Work instructions> Please write out exactly the lines of the data below from the line holding "96_test_vectors_int_float.md, which the" through the line holding "next state. -/", and leave out the rest.

Study material>
-- ==== Sys2Proof/Tests/Slice0.lean ====
section
/-! SUPPORT. Sys2Proof/Tests/Slice0.lean: the model's own tests. The words of the decoding tests are written out from the
table of 30_encoding.md R66 (shape codes R63); the expected results of the vectors are those of 95_test_vectors.md and
96_test_vectors_int_float.md, which the spec derived from its rules. Every vector test is one step from a state with one
line. Last come the witnesses: for each statement with hypotheses, a state and operands that meet them. -/

namespace Sys2Proof.Tests

open Sys2Proof.Machine Sys2Proof.Claims

/-! ## Helpers -/

/-- A line with literal operands. -/
def lineOf (w : CmdWord) (a b c : V128) (s : Scalar) (lits : List String) : Line :=
  { word := w, a := .lit a, b := .lit b, c := .lit c, s := .lit s, lits := lits.map .lit }

/-- The state in which one line is left to be issued. -/
def load (w : CmdWord) (a : V128 := 0) (b : V128 := 0) (c : V128 := 0) (s : Scalar := 0) (lits : List String := []) :
    State :=
  { State.reset with program := [lineOf w a b c s lits] }

/-- The response of one step, if the step answers a next state. -/
def answer (s : State) : Option Response :=
  match step s with
  | .next t => t.responses.getLast?
  | .fault _ => none
  | .refused _ => none

/-- The fault of one step. -/
def faultOf (s : State) : Option Fault :=
  match step s with
  | .next _ => none
  | .fault f => some f
  | .refused _ => none

/-- The refusal of one step. -/
def refusalOf (s : State) : Option Refusal :=
  match step s with
  | .next _ => none
  | .fault _ => none
  | .refused q => some q

/-- The vector that one step with these operands answers. -/
def vec (w : CmdWord) (a : V128 := 0) (b : V128 := 0) (c : V128 := 0) (s : Scalar := 0) : Option V128 :=
  (answer (load w a b c s)).bind Response.vector?

/-- The scalar that one step with this operand answers. -/
def scalar (w : CmdWord) (a : V128) : Option Scalar := (answer (load w a)).bind Response.scalar?

/-- The words decode as the table says, one line a function code, and the instructions encode to the words. -/
def wordsOk (rows : List (List (CmdWord × Instr))) : Bool :=
  rows.all fun ws => ws.all fun p => decide (decode p.1 = .ok p.2) && decide (encode p.2 = p.1) && p.2.wellFormed

/-- Every word of the list is rejected under the given name. -/
def rejects (ws : List CmdWord) (e : DecodeError) : Bool := ws.all fun w => decide (decode w = .error e)

/-! The named operands of 95_test_vectors.md. -/

def vecA : V128 := 0xC040FD02817EAA55F010FEFF807F0100
def vecB : V128 := 0xBF40FC03807F55AA0F2001FF7F80FF00
def vecX : V128 := 0xFFFF0000FFFF0000FFFF0000FFFF0000
def vecY : V128 := 0x123456789ABCDEF00FEDCBA987654321
def vecV0 : V128 := 0x0F0E0D0C0B0A09080706050403020100
def vecFA : V128 := 0xFF8000007FC00000800000003F800000
def vecFB : V128 := 0xFF8000003F8000000000000040000000
def vecDA : V128 := 0x7FF80000000000003FF8000000000000
def vecDB : V128 := 0x0000000000000000C002000000000000
def ones : V128 := 0xFFFFFFFFFFFFFFFFFFFFFFFFFFFFFFFF

/-! ## WellFormed: the one check, a lane index in 8 bits (30_encoding.md R61) -/

theorem test_wellFormed_refuses_lane_256 :
    [Instr.i8x16ExtractLaneSigned 256, .i16x8ExtractLaneSigned 256, .i32x4ExtractLaneSigned 256, .i64x2ExtractLaneSigned 256, .i8x16ExtractLaneUnsigned 256, .i16x8ExtractLaneUnsigned 256, .i32x4ExtractLaneUnsigned 256, .i64x2ExtractLaneUnsigned 256, .f32x4ExtractLane 256, .f64x2ExtractLane 256].all (fun i => !i.wellFormed) = true := by decide

theorem test_wellFormed_accepts_lane_255 :
    [Instr.i8x16ExtractLaneSigned 255, .i16x8ExtractLaneSigned 255, .i32x4ExtractLaneSigned 255, .i64x2ExtractLaneSigned 255, .i8x16ExtractLaneUnsigned 255, .i16x8ExtractLaneUnsigned 255, .i32x4ExtractLaneUnsigned 255, .i64x2ExtractLaneUnsigned 255, .f32x4ExtractLane 255, .f64x2ExtractLane 255].all
      (fun i => i.wellFormed) = true := by decide

/-! ## Decoding: the 195 instructions, words from the table of 30_encoding.md R66 -/

def reprWords : List (List (CmdWord × Instr)) :=
  [[(0x00000700, .v128Default)],
   [(0x00000701, .v128Make 0x00), (0xAB000701, .v128Make 0xAB), (0xFF000701, .v128Make 0xFF)],
   [(0x00000702, .v128OfBits)],
   [(0x00000703, .v128ToBits)],
   [(0x00000704, .v128ToString)],
   [(0x00000005, .i8x16OfStrings), (0x00000105, .i16x8OfStrings), (0x00000205, .i32x4OfStrings),
    (0x00000305, .i64x2OfStrings), (0x00000405, .f32x4OfStrings), (0x00000505, .f64x2OfStrings)]]

theorem test_decode_repr : wordsOk reprWords = true := by decide

def bitwiseWords : List (List (CmdWord × Instr)) :=
  [[(0x00000710, .v128Lognot), (0x00000010, .i8x16Lognot), (0x00000110, .i16x8Lognot), (0x00000210, .i32x4Lognot),
    (0x00000310, .i64x2Lognot), (0x00000410, .f32x4Lognot), (0x00000510, .f64x2Lognot)],
   [(0x00000711, .v128And), (0x00000011, .i8x16And), (0x00000111, .i16x8And), (0x00000211, .i32x4And),
    (0x00000311, .i64x2And), (0x00000411, .f32x4And), (0x00000511, .f64x2And)],
   [(0x00000712, .v128Or), (0x00000012, .i8x16Or), (0x00000112, .i16x8Or), (0x00000212, .i32x4Or),
    (0x00000312, .i64x2Or), (0x00000412, .f32x4Or), (0x00000512, .f64x2Or)],
   [(0x00000713, .v128Xor), (0x00000013, .i8x16Xor), (0x00000113, .i16x8Xor), (0x00000213, .i32x4Xor),
    (0x00000313, .i64x2Xor), (0x00000413, .f32x4Xor), (0x00000513, .f64x2Xor)],
   [(0x00000714, .v128Andnot), (0x00000014, .i8x16Andnot), (0x00000114, .i16x8Andnot), (0x00000214, .i32x4Andnot),
    (0x00000314, .i64x2Andnot), (0x00000414, .f32x4Andnot), (0x00000514, .f64x2Andnot)],
   [(0x00000715, .v128Bitselect), (0x00000015, .i8x16Bitselect), (0x00000115, .i16x8Bitselect),
    (0x00000215, .i32x4Bitselect), (0x00000315, .i64x2Bitselect), (0x00000415, .f32x4Bitselect),
    (0x00000515, .f64x2Bitselect)]]

theorem test_decode_bitwise : wordsOk bitwiseWords = true := by decide

def accessWords : List (List (CmdWord × Instr)) :=
  [[(0x00000020, .i8x16Splat), (0x00000120, .i16x8Splat), (0x00000220, .i32x4Splat), (0x00000320, .i64x2Splat),
    (0x00000420, .f32x4Splat), (0x00000520, .f64x2Splat)],
   [(0x00000021, .i8x16ExtractLaneSigned 0), (0x0F000021, .i8x16ExtractLaneSigned 15),
    (0xFF000021, .i8x16ExtractLaneSigned 255), (0x00000121, .i16x8ExtractLaneSigned 0),
    (0x07000121, .i16x8ExtractLaneSigned 7), (0xFF000121, .i16x8ExtractLaneSigned 255),
    (0x00000221, .i32x4ExtractLaneSigned 0), (0x03000221, .i32x4ExtractLaneSigned 3),
    (0xFF000221, .i32x4ExtractLaneSigned 255), (0x00000321, .i64x2ExtractLaneSigned 0),
    (0x01000321, .i64x2ExtractLaneSigned 1), (0xFF000321, .i64x2ExtractLaneSigned 255)],
   [(0x00000022, .i8x16ExtractLaneUnsigned 0), (0x0F000022, .i8x16ExtractLaneUnsigned 15),
    (0xFF000022, .i8x16ExtractLaneUnsigned 255), (0x00000122, .i16x8ExtractLaneUnsigned 0),
    (0x07000122, .i16x8ExtractLaneUnsigned 7), (0xFF000122, .i16x8ExtractLaneUnsigned 255),
    (0x00000222, .i32x4ExtractLaneUnsigned 0), (0x03000222, .i32x4ExtractLaneUnsigned 3),
    (0xFF000222, .i32x4ExtractLaneUnsigned 255), (0x00000322, .i64x2ExtractLaneUnsigned 0),
    (0x01000322, .i64x2ExtractLaneUnsigned 1), (0xFF000322, .i64x2ExtractLaneUnsigned 255)],
   [(0x00000423, .f32x4ExtractLane 0), (0x03000423, .f32x4ExtractLane 3), (0xFF000423, .f32x4ExtractLane 255),
    (0x00000523, .f64x2ExtractLane 0), (0x01000523, .f64x2ExtractLane 1), (0xFF000523, .f64x2ExtractLane 255)]]

theorem test_decode_access : wordsOk accessWords = true := by decide

def intCompareWords : List (List (CmdWord × Instr)) :=
  [[(0x00000030, .i8x16Eq), (0x00000130, .i16x8Eq), (0x00000230, .i32x4Eq), (0x00000330, .i64x2Eq)],
   [(0x00000031, .i8x16Ne), (0x00000131, .i16x8Ne), (0x00000231, .i32x4Ne), (0x00000331, .i64x2Ne)],
   [(0x00000032, .i8x16LtS), (0x00000132, .i16x8LtS), (0x00000232, .i32x4LtS), (0x00000332, .i64x2LtS)],
   [(0x00000033, .i8x16LtU), (0x00000133, .i16x8LtU), (0x00000233, .i32x4LtU), (0x00000333, .i64x2LtU)],
   [(0x00000034, .i8x16LeS), (0x00000134, .i16x8LeS), (0x00000234, .i32x4LeS), (0x00000334, .i64x2LeS)],
   [(0x00000035, .i8x16LeU), (0x00000135, .i16x8LeU), (0x00000235, .i32x4LeU), (0x00000335, .i64x2LeU)],
   [(0x00000036, .i8x16GtS), (0x00000136, .i16x8GtS), (0x00000236, .i32x4GtS), (0x00000336, .i64x2GtS)],
   [(0x00000037, .i8x16GtU), (0x00000137, .i16x8GtU), (0x00000237, .i32x4GtU), (0x00000337, .i64x2GtU)],
   [(0x00000038, .i8x16GeS), (0x00000138, .i16x8GeS), (0x00000238, .i32x4GeS), (0x00000338, .i64x2GeS)],
   [(0x00000039, .i8x16GeU), (0x00000139, .i16x8GeU), (0x00000239, .i32x4GeU), (0x00000339, .i64x2GeU)]]

theorem test_decode_intCompare : wordsOk intCompareWords = true := by decide

def intArithWords : List (List (CmdWord × Instr)) :=
  [[(0x00000040, .i8x16Abs), (0x00000140, .i16x8Abs), (0x00000240, .i32x4Abs), (0x00000340, .i64x2Abs)],
   [(0x00000041, .i8x16Neg), (0x00000141, .i16x8Neg), (0x00000241, .i32x4Neg), (0x00000341, .i64x2Neg)],
   [(0x00000042, .i8x16Add), (0x00000142, .i16x8Add), (0x00000242, .i32x4Add), (0x00000342, .i64x2Add)],
   [(0x00000043, .i8x16Sub), (0x00000143, .i16x8Sub), (0x00000243, .i32x4Sub), (0x00000343, .i64x2Sub)],
   [(0x00000044, .i8x16Mul), (0x00000144, .i16x8Mul), (0x00000244, .i32x4Mul), (0x00000344, .i64x2Mul)],
   [(0x00000045, .i8x16MinS), (0x00000145, .i16x8MinS), (0x00000245, .i32x4MinS), (0x00000345, .i64x2MinS)],
   [(0x00000046, .i8x16MinU), (0x00000146, .i16x8MinU), (0x00000246, .i32x4MinU), (0x00000346, .i64x2MinU)],
   [(0x00000047, .i8x16MaxS), (0x00000147, .i16x8MaxS), (0x00000247, .i32x4MaxS), (0x00000347, .i64x2MaxS)],
   [(0x00000048, .i8x16MaxU), (0x00000148, .i16x8MaxU), (0x00000248, .i32x4MaxU), (0x00000348, .i64x2MaxU)],
   [(0x00000049, .i8x16AvgrU), (0x00000149, .i16x8AvgrU), (0x00000249, .i32x4AvgrU), (0x00000349, .i64x2AvgrU)]]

Task solution>
96_test_vectors_int_float.md, which the spec derived from its rules. Every vector test is one step from a state with one
line. Last come the witnesses: for each statement with hypotheses, a state and operands that meet them. -/

namespace Sys2Proof.Tests

open Sys2Proof.Machine Sys2Proof.Claims

/-! ## Helpers -/

/-- A line with literal operands. -/
def lineOf (w : CmdWord) (a b c : V128) (s : Scalar) (lits : List String) : Line :=
  { word := w, a := .lit a, b := .lit b, c := .lit c, s := .lit s, lits := lits.map .lit }

/-- The state in which one line is left to be issued. -/
def load (w : CmdWord) (a : V128 := 0) (b : V128 := 0) (c : V128 := 0) (s : Scalar := 0) (lits : List String := []) :
    State :=
  { State.reset with program := [lineOf w a b c s lits] }

/-- The response of one step, if the step answers a next state. -/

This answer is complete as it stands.